## WORK ORDER
Begin at the line containing "let v := s.pt t.num" and reproduce every line through the end of the entries below. Nothing else should appear.
************
-- ==== Sys2Proof/Machine/Prog.lean ====
section
/-! DEFINITION. Program tasks: release points, commits, transfer points, on-line change, forces, the program commands
(13_program_and_recipes R329-R353, R361, R362). -/

namespace Sys2Proof.Machine

/-- R362: program states. -/
def pgEMPTY : Nat := 0
def pgSTOPPED : Nat := 1
def pgRUNNING : Nat := 2
def pgCHANGING : Nat := 3

/-- The state with the program unit changed. -/
def State.progI (s : State) (f : ProgInt → ProgInt) : State := { s with prog := f s.prog }

/-- Task `t` of the running program. -/
def State.pt (s : State) (t : Nat) : PTaskInt := tabGet {} s.prog.tasks t

/-- The state with task `t` set. -/
def State.setPt (s : State) (t : Nat) (v : PTaskInt) : State := s.progI (fun p => { p with tasks := tabSet {} p.tasks t v })

/-- R339: the station rules of node `n`. -/
def State.stn (s : State) (n : Nat) : StnInt := tabGet {} s.prog.stns n

/-- The state with the station rules of node `n` set. -/
def State.setStn (s : State) (n : Nat) (v : StnInt) : State := s.progI (fun p => { p with stns := tabSet {} p.stns n v })

/-- The nodes that a program's station table names. -/
def PImage.nodes (p : PImage) : List Nat := (List.range 128).filter (fun n => p.stns.any (fun e => e.2 = n))

/-- Task `t` of an image. -/
def PImage.task? (p : PImage) (t : Nat) : Option PTask := p.tasks.find? (fun e => e.num = t)

/-- The tasks of the active program image. -/
def State.progTaskList (s : State) : List PTask :=
  match s.prog.active with
  | some p => p.tasks
  | none => []

/-- R350: a task is idle: it is not executing, and has committed or overrun for every release. -/
def PTaskInt.idle (t : PTaskInt) : Bool := !t.executing && t.periods.all (fun p => p.outs.isSome)

/-- R350: every task of the active program is idle. -/
def State.allIdle (s : State) : Bool := s.prog.tasks.all (fun e => e.2.idle)

/-- R341: forces that PROG_FORCE commands still to act will put in force, as (variable, type). -/
def State.comingForces (s : State) : List (Nat × Nat) :=
  s.prog.atRelease.flatMap (fun p => if p.opcode = opProgForce
    then (List.range (bits (p.w 0) 6 0)).map (fun i => (p.w (1 + 4 * i), p.w (2 + 4 * i))) else [])

/-- R341: the record of a force event; a release names its cause: 0 command, 1 on-line change, 2 program stop. -/
def State.forceRec (s : State) (kind cause : Nat) (f : Force) : State := s.post 0x2010 (kind + 4 * cause) f.varId f.lo

/-- R341: a force comes into effect, or its value changes. -/
def State.setForce (s : State) (f : Force) : State :=
  let old := s.prog.forces.any (fun g => g.varId = f.varId)
  let rest := s.prog.forces.filter (fun g => g.varId ≠ f.varId)
  (s.progI (fun p => { p with forces := rest ++ [f] })).forceRec (b2n old) 0 f

/-- R341: the forces that `sel` names are released. -/
def State.dropForces (s : State) (cause : Nat) (sel : Force → Bool) : State :=
  let gone := s.prog.forces.filter sel
  gone.foldl (fun (t : State) f => t.forceRec 2 cause f) (s.progI (fun p => { p with forces := p.forces.filter (fun f => !sel f) }))

/-- R361: a PROG_FORCE, PROG_RELEASE, PROG_WRITE_VAR or PROG_READ_VAR acts at a release point. -/
def State.atReleaseOne (s : State) (p : Pkt) : State :=
  let n := bits (p.w 0) 6 0
  let var (id : Nat) : Option PVar := match s.prog.active with
    | some im => im.var? id
    | none => none
  if p.opcode = opProgForce then
    ((List.range n).foldl (fun (t : State) i =>
      t.setForce { varId := p.w (1 + 4 * i), ty := p.w (2 + 4 * i), lo := p.w (3 + 4 * i), hi := p.w (4 + 4 * i) }) s).done p stDONE
  else if p.opcode = opProgRelease then
    (s.dropForces 0 (fun f => bitOf (p.w 0) 31 || (List.range n).any (fun i => p.w (1 + i) = f.varId))).done p stDONE
  else if p.opcode = opProgWriteVar then
    ((List.range n).foldl (fun (t : State) i => match var (p.w (1 + 3 * i)) with
      | some v => t.putVar v (p.w (2 + 3 * i)) (p.w (3 + 3 * i))
      | none => t) s).done p stDONE
  else s.doneRes p ((List.range n).flatMap (fun i => match var (p.w (1 + i)) with
      | some v => s.getVar v
      | none => [0, 0]))

/-- R361: the commands that wait for a release point, in their order. -/
def State.atReleaseAll (s : State) : State :=
  let l := s.prog.atRelease
  (l.foldl State.atReleaseOne (s.progI (fun p => { p with atRelease := [] }))).refreshForceInd

/-- R352: a variable, given by identifier and type, is affected by a change from `a` to `b`. -/
def affected (a b : PImage) (id : Nat) : Bool :=
  match a.var? id, b.var? id with
  | some x, some y => decide (x.word ≠ y.word) || decide (x.bit ≠ y.bit) || decide (x.ty ≠ y.ty)
  | _, _ => true

/-- R347: the initial value of image word `i`. -/
def PImage.init (p : PImage) (i : Nat) : Nat :=
  match p.inits.find? (fun e => e.1 = i) with
  | some (_, v) => v
  | none => 0

/-- R347: every named word, wherever it lies, and every other output and internal word, for which `keep` does not hold takes its initial
value. -/
def State.initWords (s : State) (p : PImage) (keep : Nat → Bool) : State :=
  let set (t : State) (i : Nat) : State := if keep i then t else t.setImg i (p.init i)
  let s1 := (p.areas.filter (fun (_, _, _, k) => decide (k ≠ 0))).foldl (fun (t : State) (f, c, _, _) =>
    (List.range c).foldl (fun (u : State) i => set u (f + i)) t) s
  p.inits.foldl (fun (t : State) e => set t e.1) s1

/-- R351: the words or the bit of variable `v` as image `old` held them. -/
def State.keepVar (old : State) (t : State) (v : PVar) : State :=
  if v.ty = 1 then t.setImg v.word (putBit (t.img v.word) v.bit (bitOf (old.img v.word) v.bit))
  else
    let t1 := t.setImg v.word (old.img v.word)
    if twoWords v.ty then t1.setImg (v.word + 1) (old.img (v.word + 1)) else t1

/-- R351: the image at a change from `a` to `b`: variables of the same identifier, address and type keep their values;
output words of a task that is gone keep theirs. -/
def State.changeWords (s : State) (a b : PImage) : State :=
  let gone (i : Nat) : Bool := match a.area i with
    | some (o, 1) => decide (o ≠ 0xFF) && !b.tasks.any (fun t => t.num = o)
    | _ => false
  (b.vars.filter (fun v => !affected a b v.id)).foldl s.keepVar (s.initWords b gone)

/-- R339: of the stations `ns`, those that are present are armed. -/
def State.armPresent (s : State) (ns : List Nat) : State :=
  ns.foldl (fun (t : State) n => if t.nodePresent n then t.setStn n { t.stn n with armed := true } else t) s

/-- R352: the forces of a PROG_FORCE that still waits for its release point, without those that a change from `a` to `b` affects. -/
def forceLess (a b : PImage) (p : Pkt) : Pkt :=
  let ks := (List.range (bits (p.w 0) 6 0)).filter (fun i => !affected a b (p.w (1 + 4 * i)))
  { p with params := Word.of ks.length :: ks.flatMap (fun i => (List.range 4).map (fun j => Word.of (p.w (1 + 4 * i + j)))) }

/-- R352: forces accepted and still to act that the change affects are released, each with its record. -/
def State.dropComing (s : State) (a b : PImage) : State :=
  let fs := s.prog.atRelease.filter (fun p => p.opcode = opProgForce)
  let gone := fs.flatMap (fun p => ((List.range (bits (p.w 0) 6 0)).filter (fun i => affected a b (p.w (1 + 4 * i)))).map (fun i =>
    { varId := p.w (1 + 4 * i), ty := p.w (2 + 4 * i), lo := p.w (3 + 4 * i), hi := p.w (4 + 4 * i) }))
  gone.foldl (fun (t : State) f => t.forceRec 2 1 f)
    (s.progI (fun q => { q with atRelease := q.atRelease.map (fun p => if p.opcode = opProgForce then forceLess a b p else p) }))

/-- R350, R353: the spare bank becomes active, the old bank the spare; outputs committed for transfer points to come are
kept; affected forces are released. -/
def State.swapBanks (s : State) : State :=
  match s.prog.spare with
  | none => s
  | some b =>
    let a : PImage := s.prog.active.getD {}
    let outs := s.prog.tasks.flatMap (fun e => e.2.periods.filter (fun p => p.outs.isSome))
    let s1 := (s.progI (fun p => { p with kept := p.kept ++ outs, tasks := [] })).dropForces 1 (fun f => affected a b f.varId)
    let s2 := ((s1.dropComing a b).changeWords a b).progI (fun p => { p with active := some b, spare := s.prog.active })
    (s2.refreshForceInd.logEntry b.meas).post 0x2014 0 b.id a.id

/-- R350: MAX_WAIT has passed: the pending change is abandoned. -/
def State.changeOver (s : State) : State :=
  match s.prog.change with
  | none => s
  | some (p, _, _) => (s.progI (fun q => { q with change := none, st := pgRUNNING })).done p stTIMEOUT

/-- R350: at a release point a pending change comes nearer; at the second and later, once every task is idle, it is
made. -/
def State.changeAt (s : State) : State :=
  match s.prog.change with
  | none => s
  | some (p, rel, left) =>
    let l := left - 1
    if s.prog.changeBy < s.now then s.changeOver
    else if l = 0 && s.allIdle then
      ((s.progI (fun q => { q with change := none, st := pgRUNNING })).swapBanks).done p stDONE
    else s.progI (fun q => { q with change := some (p, rel, l) })

/-- R330, R353: the count of release points; the first one since PROG_RUN answers it. -/
def State.countAt (s : State) : State :=
  if s.progRuns then
    let s1 := s.progI (fun p => { p with n := some (match p.n with | some n => (n + 1) % 2 ^ 64 | none => 0), runPkt := none })
    s1.doneOpt s.prog.runPkt stDONE
  else s

/-- R502: the key maps write the pressed states. -/
def State.keyMaps (s : State) : State :=
  (List.range 24).foldl (fun (t : State) n =>
    if t.on (F.TK_MAP_EN n) then
      let i := t.get (F.TK_INDEX n)
      if t.areaOf i = some (0xFF, 2) then t.setImg i (putBit (t.img i) (t.get (F.TK_BIT n)) (bitOf (t.get F.OPIO_PRESSED) n))
      else t.raise bOPIO 11
    else t) s

/-- Bits of a predicate on nodes, as four words. -/
def nodeWords (f : Nat → Bool) : List Nat :=
  (List.range 4).map (fun w => (List.range 32).foldl (fun v i => putBit v i (f (32 * w + i))) 0)

/-- R337: the system input words of a task whose overrun bit and merged triggers are given. -/
def State.sysWords (s : State) (ovr : Bool) (t2 t3 : Nat) : List Nat :=
  [s.get F.RING_CYCLE_NUM,
   s.prog.n.getD 0 % 2 ^ 16 * 2 ^ 16 + b2n (!s.prog.forces.isEmpty) * 4 + b2n ovr * 2 + b2n s.ringRuns, t2, t3] ++
  nodeWords s.nodePresent ++ nodeWords (fun n => (s.stn n).armed)

/-- R337: the dispatcher writes the system input words. -/
def State.writeSys (s : State) : State :=
  let w := s.sysWords false 0 0
  (List.range 12).foldl (fun (t : State) i => t.setImg i (iw w i)) s

/-- R330: the presence of nodes as one number, and the trigger of a change in it. -/
def State.presTrigger (s : State) : State :=
  let now := (nodeWords s.nodePresent).foldr (fun w a => w + 2 ^ 32 * a) 0
  s.progI (fun p => { p with present := now, ev2 := if now = p.present then p.ev2 else putBit p.ev2 25 true })

/-- R330: triggers since the last release point are merged into the event tasks that name them; a trigger on a variable
(bit 24) is kept per task. -/
def State.mergeTriggers (s : State) : State :=
  let e2 := s.prog.ev2
  let e3 := s.prog.ev3
  let s1 := s.progI (fun p => { p with ev2 := 0, ev3 := 0 })
  (s1.progTaskList.filter (fun t => t.event)).foldl (fun (u : State) t =>
    let v := u.pt t.num
    u.setPt t.num { v with trg2 := Nat.lor v.trg2 (Nat.land e2 (Nat.land t.trg2 0x02FFFFFF)), trg3 := Nat.lor v.trg3 (Nat.land e3 t.trg3) }) s1

/-- R330: task `t` falls due at this release point. -/
def State.taskDue (s : State) (t : PTask) : Bool :=
  if t.event then decide ((s.pt t.num).trg2 ≠ 0) || decide ((s.pt t.num).trg3 ≠ 0)
  else s.prog.n.getD 0 % t.period = t.phase

/-- R332: the dispatcher copies in ascending task number: with the first task whose copy is incomplete, every later one is not copied. -/
def notCopied (late : List Nat) (t : PTask) : Bool := late.any (fun n => decide (n ≤ t.num))

/-- R332, R333, R335: a task that is due is released, or skips the release. -/
def State.releaseTask (p : PImage) (late : List Nat) (s : State) (t : PTask) : State :=
  let v := s.pt t.num
  let skip : PTaskInt := { v with skips := (v.skips + 1) % 2 ^ 32 }
  if !s.taskDue t then s
  else if v.executing then s.setPt t.num skip
  else if notCopied late t then (s.setPt t.num skip).progI (fun q => { q with imageLate := true })
  else
    let ins := s.sysWords v.overrun v.trg2 v.trg3 ++ (p.inWords t).map s.forcedWord
    let due : PPeriod := { due := s.prog.points + t.period }
    s.setPt t.num { v with executing := true, inputs := ins, trg2 := 0, trg3 := 0, periods := v.periods ++ [due] }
************
## TASK SOLUTION
  let v := s.pt t.num
  let skip : PTaskInt := { v with skips := (v.skips + 1) % 2 ^ 32 }
  if !s.taskDue t then s
  else if v.executing then s.setPt t.num skip
  else if notCopied late t then (s.setPt t.num skip).progI (fun q => { q with imageLate := true })
  else
    let ins := s.sysWords v.overrun v.trg2 v.trg3 ++ (p.inWords t).map s.forcedWord
    let due : PPeriod := { due := s.prog.points + t.period }
    s.setPt t.num { v with executing := true, inputs := ins, trg2 := 0, trg3 := 0, periods := v.periods ++ [due] }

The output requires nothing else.